TASK.
Using the records below, repeat exactly the lines from the one holding "(R390, R391). -/" through the one holding "value (R413). -/", both ends included, and no others.

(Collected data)

/-! ### The block (R278, R279) -/

/-- One product of output element (m, n). -/
def Mma.product (x : Mma) (a b : BitVec 32768) (sc : Nat × List (BitVec 8) × Nat × List (BitVec 8)) (m n k : Nat) : Num :=
  let K := matrixK x.aty x.bty
  let i := m * K + k
  let j := if x.btr then k * 32 + n else n * K + k
  let p := operandElem a (elemBits x.aty) i
  let q := operandElem b (elemBits x.bty) j
  if x.binary then ofInt (if x.scl then 1 - 2 * (((p + q) % 2 : Nat) : Int) else ((p * q : Nat) : Int))
  else mmaProduct x.aty x.bty p q (scaleOf sc.1 sc.2.1 i) (scaleOf sc.2.2.1 sc.2.2.2 j)

/-- The 1,024 words that an entry writes, from the words that stand there. -/
def Mma.block (x : Mma) (a b : BitVec 32768) (sc : Nat × List (BitVec 8) × Nat × List (BitVec 8)) (old : Nat → BitVec 32) : List (BitVec 32) :=
  (span 0 1024).map (fun i =>
    mmaElement x.aty x.bty ((span 0 (matrixK x.aty x.bty)).map (x.product a b sc (i / 32) (i % 32))) (if x.cmode = 1 then 0x80000000 else old i))

/-! ### Command windows (R389, R390) -/

/-- The head of the M queue. -/
def Core.mHead (c : Core) : Option MEntry := match c.mq with | .work e :: _ => some e | _ => none

/-- A marked entry reaches the head: the earlier window closes and its own opens, before it waits (R389). -/
def Core.openMwin (c : Core) : Core :=
  match c.mHead with
  | some (.mma x) =>
    if x.tsm && (!c.mwin.isOpen || !c.mwin.entries.isEmpty) && c.mwin.quiet = 0 then
      let c := c.closeMwin
      { c with mwin := { isOpen := true } }
    else c
  | _ => c

/-- Prior values that a window still has to keep before words are written. -/
def State.newPrior {α : Type} (s : State) (g : Nat) (w : CommandWindow α) (is : List Nat) : List (Nat × BitVec 32) :=
  (is.filter (fun i => !w.prior.any (fun e => decide (e.1 = i)))).map (fun i => (i, s.acc g i))

/-- An open window keeps prior values (R390). -/
def CommandWindow.addPrior {α : Type} (w : CommandWindow α) (new : List (Nat × BitVec 32)) : CommandWindow α :=
  if !w.isOpen || !w.replayable then w else { w with prior := w.prior ++ new }

/-- An open window keeps an entry that is performed (R390). -/
def CommandWindow.addEntry {α : Type} (w : CommandWindow α) (e : α) : CommandWindow α :=
  if w.isOpen then { w with entries := w.entries ++ [e], quiet := w.quiet - 1 } else w

/-- From an entry that would pass a retention limit, 64 entries or 2,048 words, a window is not replayable; `new` is what the entry
makes it keep (R390). -/
def CommandWindow.limited {α : Type} (w : CommandWindow α) (new : List (Nat × BitVec 32)) : CommandWindow α :=
  if w.isOpen && (decide (64 < w.entries.length + max 1 w.quiet) || decide (2048 < w.prior.length + new.length)) then { w with replayable := false } else w

/-- The window can replay (R390, R391). -/
def CommandWindow.canReplay {α : Type} (w : CommandWindow α) : Bool := w.isOpen && w.replayable && decide (w.replays < 2)

/-- The first bad accumulator word that an entry reads, and whether the window has its prior value (R413). -/
def State.badWord {α : Type} (s : State) (g : Nat) (w : CommandWindow α) (reads : Bool) (is : List Nat) : Option (Nat × Bool) :=
  let kept (i : Nat) : Bool := w.prior.any (fun e => decide (e.1 = i))
  (is.find? (fun i => s.poisoned (accAt g i) && (reads || (w.isOpen && w.replayable && !kept i)))).map (fun i => (s.unitAddr (accAt g i), kept i))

SOLUTION TO THE PROBLEM.
/-- The window can replay (R390, R391). -/
def CommandWindow.canReplay {α : Type} (w : CommandWindow α) : Bool := w.isOpen && w.replayable && decide (w.replays < 2)

/-- The first bad accumulator word that an entry reads, and whether the window has its prior value (R413). -/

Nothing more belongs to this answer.